# Need a small bookshelf cd/receiver



## Rondar (Jan 27, 2009)

I need a small all in one cd/am/fm unit that I can place on a shelf by my backdoor and provide music for outdoors. I currently have a Panasonic shelf unit that is slanted and fits my shelf well. For my outdoor speakers, I have ( dont tell anyone) Bose outdoor speakers. The panasonic cd is going bad, I think the bearings are getting bad as the cd's all the sudden are getting scratches following the grooves and they are skipping.

I thought about a unit I have seen at sams club, and it comes with bose speakers:crazy:, but is a Sanyo cd/receiver I think. I dont want to buy the bose speakers but think that electronic unit would fit my bill.

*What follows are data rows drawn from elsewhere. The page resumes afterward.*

-- ==== Sys2Proof/Decode.lean ====
section
/-! DEFINITION. The decoder of command words. -/

namespace Sys2Proof

/-- The command that a word spells by the bits of spec/opcode_table.json. The table gives none of its 63 rows any bits
(each row's fields are empty), so no word spells a command (log entry 1). -/
def decodeTableWord (_nbits _w : Nat) : Option Instr := none

end Sys2Proof
end

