-- ==== Sys2Proof/Machine/Operands.lean ====
section
/-! DEFINITION. The command record's operand forms and their checks at admission (R115, R116, R14, R158, 11.4). -/

namespace Sys2Proof.Machine

/-- The bytes of a record from `offset` on, `n` of them, are zero. -/
def zeroBytes (b : List Byte) (offset n : Nat) : Bool := decide (fieldAt b offset n = 0)

/-- No flag outside the named low bits is set (R115). -/
def flagsWithin (b : List Byte) (limit : Nat) : Bool := decide (fieldAt b 0x01 1 < limit)

/-- Region, offset and count are reserved for the command and zero. -/
def noRange (b : List Byte) : Bool := zeroBytes b 0x04 3

/-- Offset and count are reserved for the command and zero. -/
def regionOnly (b : List Byte) : Bool := zeroBytes b 0x05 2

/-- The operand area is reserved for the command and zero. -/
def noOperands (b : List Byte) : Bool := zeroBytes b 0x10 16

/-- A WRITE with INLINE set (11.4). -/
def inlineWrite (b : List Byte) : Bool := flagAt b 0x01 0

/-- Stage 1 of R116: the opcode is one of the fifteen, and every reserved field, flag and operand byte is zero. -/
def stage1 (b : List Byte) : Bool :=
  zeroBytes b 0x07 9 &&
  match fieldAt b 0x00 1 with
  | 1 => flagsWithin b 1 && noRange b && noOperands b
  | 2 => flagsWithin b 4 && (inlineWrite b || zeroBytes b 0x18 8)
  | 3 => flagsWithin b 1 && zeroBytes b 0x18 8
  | 4 => flagsWithin b 1 && noRange b && noOperands b
  | 5 => flagsWithin b 2 && noRange b && zeroBytes b 0x18 8
  | 6 => flagsWithin b 1 && regionOnly b && noOperands b
  | 7 => flagsWithin b 2 && regionOnly b && noOperands b
  | 8 => flagsWithin b 1 && regionOnly b && noOperands b
  | 9 => flagsWithin b 1 && regionOnly b && noOperands b
  | 10 => flagsWithin b 1 && regionOnly b && noOperands b
  | 11 => flagsWithin b 2 && zeroBytes b 0x06 1 && noOperands b
  | 12 => flagsWithin b 8 && zeroBytes b 0x19 7
  | 13 => flagsWithin b 1 && noRange b && zeroBytes b 0x10 8 && zeroBytes b 0x19 7
  | 14 => flagsWithin b 1 && noRange b && noOperands b
  | 15 => flagsWithin b 1 && noRange b && noOperands b
  | _ => false

/-- The range checks of R116 on region, offset and count. -/
def rangeHolds (b : List Byte) : Bool :=
  decide (fieldAt b 0x04 1 < 64) && decide (fieldAt b 0x05 1 < 64)
    && decide (1 ≤ fieldAt b 0x06 1) && decide (fieldAt b 0x06 1 ≤ 64)
    && decide (fieldAt b 0x05 1 + fieldAt b 0x06 1 ≤ 64)

/-- The buffer address is a multiple of 4 and its transfer stays inside the 64-bit address space (R116). -/
def bufferHolds (b : List Byte) (bytes : Nat) : Bool :=
  decide (fieldAt b 0x10 8 % 4 = 0) && decide (fieldAt b 0x10 8 + bytes ≤ 2 ^ 64)

/-- In MATCH mode the value has no one bit where the mask has a zero bit (R158). -/
def matchPossible (b : List Byte) : Bool :=
  !flagAt b 0x01 0
    || decide (BitVec.ofNat 32 (fieldAt b 0x14 4) &&& ~~~ BitVec.ofNat 32 (fieldAt b 0x10 4) = 0#32)

/-- Stage 2 of R116, each check on a field the command uses; `sweepPeriod` is P of the setup block (R14). -/
def stage2 (sweepPeriod : Nat) (b : List Byte) : Bool :=
  match fieldAt b 0x00 1 with
  | 2 => rangeHolds b
          && (if inlineWrite b then decide (fieldAt b 0x06 1 ≤ 4) else bufferHolds b (4 * fieldAt b 0x06 1))
  | 3 => rangeHolds b && bufferHolds b (4 * fieldAt b 0x06 1)
  | 5 => bufferHolds b 48
  | 6 | 7 | 8 | 9 | 10 => decide (fieldAt b 0x04 1 < 64)
  | 11 => decide (fieldAt b 0x04 1 < 64) && decide (fieldAt b 0x05 1 < 3)
          && !(fieldAt b 0x05 1 == 2 && sweepPeriod == 0)
  | 12 => rangeHolds b && decide (fieldAt b 0x18 1 < 16) && matchPossible b
  | 13 => decide (fieldAt b 0x18 1 < 16)
  | _ => true

/-- The region a record names, for records that passed stage 2. -/
def recordRegion (b : List Byte) : Fin 64 := Fin.ofNat 64 (fieldAt b 0x04 1)

/-- Stage 3 of R116: the commands that are refused for a region of class OFF (R11). -/
def needsMirroredRegion (b : List Byte) : Bool := [2, 3, 7, 8, 9, 10, 12].contains (fieldAt b 0x00 1)

/-- The four inline words of a record (11.4). -/
def inlineWords (b : List Byte) : List Word := bytesWords ((b.drop 0x10).take 16)

/-- The command a record that passed its checks holds (R115, 11.4). -/
def readCommand (b : List Byte) : Command :=
  let region := recordRegion b
  let offset := fieldAt b 0x05 1
  let count := fieldAt b 0x06 1
  let addr : Addr := BitVec.ofNat 64 (fieldAt b 0x10 8)
  match fieldAt b 0x00 1 with
  | 2 => .write region offset count
          (if inlineWrite b then .inline ((inlineWords b).take count) else .buffer addr) (flagAt b 0x01 1)
  | 3 => .read region offset count addr
  | 4 => .fence
  | 5 => .stats addr (flagAt b 0x01 0)
  | 6 => .queryRegion region
  | 7 => .claim region (flagAt b 0x01 0)
  | 8 => .release region
  | 9 => .hold region
  | 10 => .unhold region
  | 11 => .setClass region ((RegionClass.ofCode offset).getD .off) (flagAt b 0x01 0)
  | 12 => .watchSet (Fin.ofNat 16 (fieldAt b 0x18 1))
          { region := region, first := offset, last := offset + count - 1, isMatch := flagAt b 0x01 0,
            both := flagAt b 0x01 1, oneShot := flagAt b 0x01 2,
            mask := BitVec.ofNat 32 (fieldAt b 0x10 4), value := BitVec.ofNat 32 (fieldAt b 0x14 4) }
  | 13 => .watchClear (Fin.ofNat 16 (fieldAt b 0x18 1))
  | 14 => .linkUp
  | 15 => .linkDown
  | _ => .nop

/-- A record's tag (11.4). -/
def recordTag (b : List Byte) : BitVec 16 := BitVec.ofNat 16 (fieldAt b 0x02 2)

/-- The operand checks of R116, against the Region Table as it stands: the first stage that fails decides the status. -/
def State.checkRecord (s : State) (b : List Byte) : Except Status Command :=
  if !stage1 b then .error .badCommand
  else if !stage2 s.params.sweepPeriod b then .error .badRange
  else if needsMirroredRegion b && decide ((s.region (recordRegion b)).cls = .off) then .error .regionOff
  else .ok (readCommand b)

end Sys2Proof.Machine
end

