/-- Writes of the register window (R172, 11.2): a whole write of a register is taken by its offset; one of fewer than
four bytes is ignored; a 64-bit write is two 32-bit writes, the lower address first. Reads of it: IDENT, STATUS with its
six fields, SETUP_LO and SETUP_HI, 0 from CONTROL, POST and every other offset, the bytes asked for of each, and no answer
while PERST_N is asserted (R172, R173, R175, 11.2). And the LINK_UP pin (R81); that in a part held in cold reset it follows
the link state from before is the model's choice (log entry 44). -/
def Obligations.RegisterWritesByOffset : Prop :=
  (∀ (s : State) (offset : BitVec 12) (b0 b1 b2 b3 : Byte), s.dev.perst = false → offset.toNat % 4 = 0 →
    exec (.registerWrite offset [b0, b1, b2, b3]) s =
      if offset = 0x004#12 then
        (if b0 = 1#8 then exec .start s else if b0 = 2#8 then exec .stop s else if b0 = 3#8 then exec .reset s
          else if b0 = 4#8 then exec .clearFault s else .next { s with dev.controlRefused := true })
      else if offset = 0x00C#12 then .next { s with dev.setupLo := b3 ++ b2 ++ b1 ++ b0 }
      else if offset = 0x010#12 then .next { s with dev.setupHi := b3 ++ b2 ++ b1 ++ b0 }
      else if offset = 0x014#12 then
        (if b2.toNat % 8 = 0 then exec (.producerIndexPost .urgent (b1 ++ b0)) s
          else if b2.toNat % 8 = 1 then exec (.producerIndexPost .normal (b1 ++ b0)) s
          else if b2.toNat % 8 = 2 then exec (.completionConsumerPost (b1 ++ b0)) s
          else if b2.toNat % 8 = 3 then exec (.notificationConsumerPost (b1 ++ b0)) s
          else exec (.badPostSelector (BitVec.ofNat 3 b2.toNat) (b1 ++ b0)) s)
      else .next s) ∧
  (∀ (s : State) (offset : BitVec 12) (data : List Byte), data.length < 4 →
    exec (.registerWrite offset data) s = .next s) ∧
  (∀ (s t : State) (offset : BitVec 12) (low high : List Byte), offset.toNat % 4 = 0 → offset.toNat + 8 ≤ 4096 →
    low.length = 4 → high.length = 4 → exec (.registerWrite offset low) s = .next t →
    exec (.registerWrite offset (low ++ high)) s = exec (.registerWrite (offset + 4) high) t) ∧
  (∀ (s : State) (offset : BitVec 12) (k n : Nat), s.dev.perst = false → offset.toNat % 4 = 0 → k + n ≤ 4 →
    let word : Word :=
      if offset = 0x000#12 then 0x01D64B47#32
      else if offset = 0x008#12 then s.statusWord
      else if offset = 0x00C#12 then s.dev.setupLo
      else if offset = 0x010#12 then s.dev.setupHi
      else 0
    s.readWindow (offset.toNat + k) n = some ((List.range n).map fun j => word.extractLsb' (8 * (k + j)) 8)) ∧
  (∀ (s : State) (offset : Nat) (low high : List Byte), s.readWindow offset 4 = some low →
    s.readWindow (offset + 4) 4 = some high → s.readWindow offset 8 = some (low ++ high)) ∧
  (∀ (s : State) (offset n : Nat), s.dev.perst = true → s.readWindow offset n = none) ∧
  (∀ s : State,
    (s.statusWord.extractLsb' 0 3).toNat = (match s.dev.state with
      | .init => 0 | .halted => 1 | .loading => 2 | .running => 3 | .stopping => 4 | .faulted => 5) ∧
    (s.statusWord.extractLsb' 4 3).toNat = (match s.link.state with
      | .off => 0 | .seeking => 1 | .joining => 2 | .syncing => 3 | .up => 4 | .rejected => 5) ∧
    (s.statusWord.extractLsb' 8 3).toNat = (match s.dev.faultCode with
      | .none => 0 | .ringFetch => 1 | .recordWrite => 2 | .badPost => 3 | .mirrorParity => 4) ∧
    (s.statusWord.extractLsb' 16 4).toNat = (match s.dev.setupError with
      | .none => 0 | .hostAccess => 1 | .version => 2 | .reserved => 3 | .ringBase => 4 | .ringSize => 5 | .nodeId => 6
      | .window => 7 | .ackTimeout => 8 | .retryLimit => 9 | .helloInterval => 10 | .sweepPeriod => 11 | .policy => 12
      | .region => 13 | .address => 14) ∧
    s.statusWord.getLsbD 24 = s.notif.frozen ∧ s.statusWord.getLsbD 25 = s.dev.controlRefused ∧
    ∀ k ∈ [3, 7, 11, 12, 13, 14, 15, 20, 21, 22, 23, 26, 27, 28, 29, 30, 31], s.statusWord.getLsbD k = false) ∧
  (∀ s : State, s.linkUpPin = true ↔ s.link.state = .up ∧ s.dev.state ≠ .faulted)
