-- ==== Sys2Proof/Laws/Layout.lean ====
section
/-! SUPPORT. Little-endian fields: what is written is read back, and where a field of a concatenation lies. -/

namespace Sys2Proof.Machine

/-- A concatenation as a number. -/
theorem toNat_append_bytes {n m : Nat} (x : BitVec n) (y : BitVec m) : (x ++ y).toNat = x.toNat * 2 ^ m + y.toNat := by
  rw [BitVec.toNat_append, ← Nat.shiftLeft_add_eq_or_of_lt y.isLt, Nat.shiftLeft_eq]

/-- Four bytes as a word, the last one highest (R185). -/
theorem leNat_word (b0 b1 b2 b3 : Byte) : (b3 ++ b2 ++ b1 ++ b0 : BitVec 32).toNat = leNat [b0, b1, b2, b3] := by
  simp only [toNat_append_bytes, leNat]; omega

/-- Little-endian bytes of a concatenation. -/
theorem leNat_append (a b : List Byte) : leNat (a ++ b) = leNat a + 256 ^ a.length * leNat b := by
  induction a with
  | nil => simp [leNat]
  | cons x a ih => simp only [List.cons_append, leNat, ih, List.length_cons, pow_succ]; ring

/-- Bytes hold a number below 256 to their count. -/
theorem leNat_lt (a : List Byte) : leNat a < 256 ^ a.length := by
  induction a with
  | nil => simp [leNat]
  | cons x a ih => simp only [leNat, List.length_cons, pow_succ]; have := x.isLt; omega

@[simp] theorem length_leBytes (n v : Nat) : (leBytes n v).length = n := by
  induction n generalizing v with
  | zero => rfl
  | succ n ih => simp [leBytes, ih]

/-- Bytes written little-endian are read back. -/
theorem leNat_leBytes (n v : Nat) : leNat (leBytes n v) = v % 256 ^ n := by
  induction n generalizing v with
  | zero => simp [leBytes, leNat, Nat.mod_one]
  | succ n ih =>
    simp only [leBytes, leNat, ih, BitVec.toNat_ofNat]
    have h : 256 ^ (n + 1) = 256 * 256 ^ n := by ring
    rw [h, Nat.mod_mul]

/-- A field that lies in the first part. -/
theorem fieldAt_append_left {a b : List Byte} {o n : Nat} (h : o + n ≤ a.length) : fieldAt (a ++ b) o n = fieldAt a o n := by
  unfold fieldAt
  rw [List.drop_append_of_le_length (by omega), List.take_append_of_le_length (by simp; omega)]

/-- A field that lies in the second part. -/
theorem fieldAt_append_right {a b : List Byte} {o n : Nat} (h : a.length ≤ o) : fieldAt (a ++ b) o n = fieldAt b (o - a.length) n := by
  unfold fieldAt
  rw [List.drop_append, List.drop_eq_nil_of_le h, List.nil_append]

theorem fieldAt_leBytes (n v : Nat) (rest : List Byte) : fieldAt (leBytes n v ++ rest) 0 n = v % 256 ^ n := by
  unfold fieldAt
  rw [List.drop_zero, List.take_left' (by simp), leNat_leBytes]

@[simp] theorem length_wordBytes (ws : List Word) : (wordBytes ws).length = 4 * ws.length := by
  induction ws with
  | nil => rfl
  | cons w ws ih => simp only [wordBytes, List.flatMap_cons, List.length_append, length_leBytes, List.length_cons] at ih ⊢; omega

/-- Words written are read back (R185). -/
theorem bytesWords_wordBytes (ws : List Word) : bytesWords (wordBytes ws) = ws := by
  induction ws with
  | nil => rfl
  | cons w ws ih =>
    have : wordBytes (w :: ws) = leBytes 4 w.toNat ++ wordBytes ws := rfl
    rw [this]
    have h4 : leNat (leBytes 4 w.toNat) = w.toNat := by
      rw [leNat_leBytes]; have := w.isLt; omega
    simp only [leBytes, List.cons_append, List.nil_append, bytesWords, ih] at h4 ⊢
    rw [h4]; simp

end Sys2Proof.Machine
end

Any other suggestions you guys might have?


----------



## django1 (Jan 28, 2009)

Washburn over at the av123 forums used to have a small Onkyo system that he would wax poetic about. I'm not sure they still make the model he owned( he lists it as Onkyo R-805X mini receiver) but there are newer models like this which have nice reviews .http://www.amazon.com/Onkyo-CS-325-CD-Receiver-System/dp/B0016K990K/ref=pd_cp_e_0


----------



## Rondar (Jan 27, 2009)

Thanks Django1, I'll take a good look at that and some others in that class now that I know what to look for.


----------



## Rondar (Jan 27, 2009)

Well, I bought a used one off of ebay. Got it today and hooked it up. For a little receiver/cd player it works great and sounds pretty good too. Its got a lot more oomph than the cheap shelf panasonic head unit I was using. Found a guy who had just the receiver and no speakers, which is exactly what I needed.


----------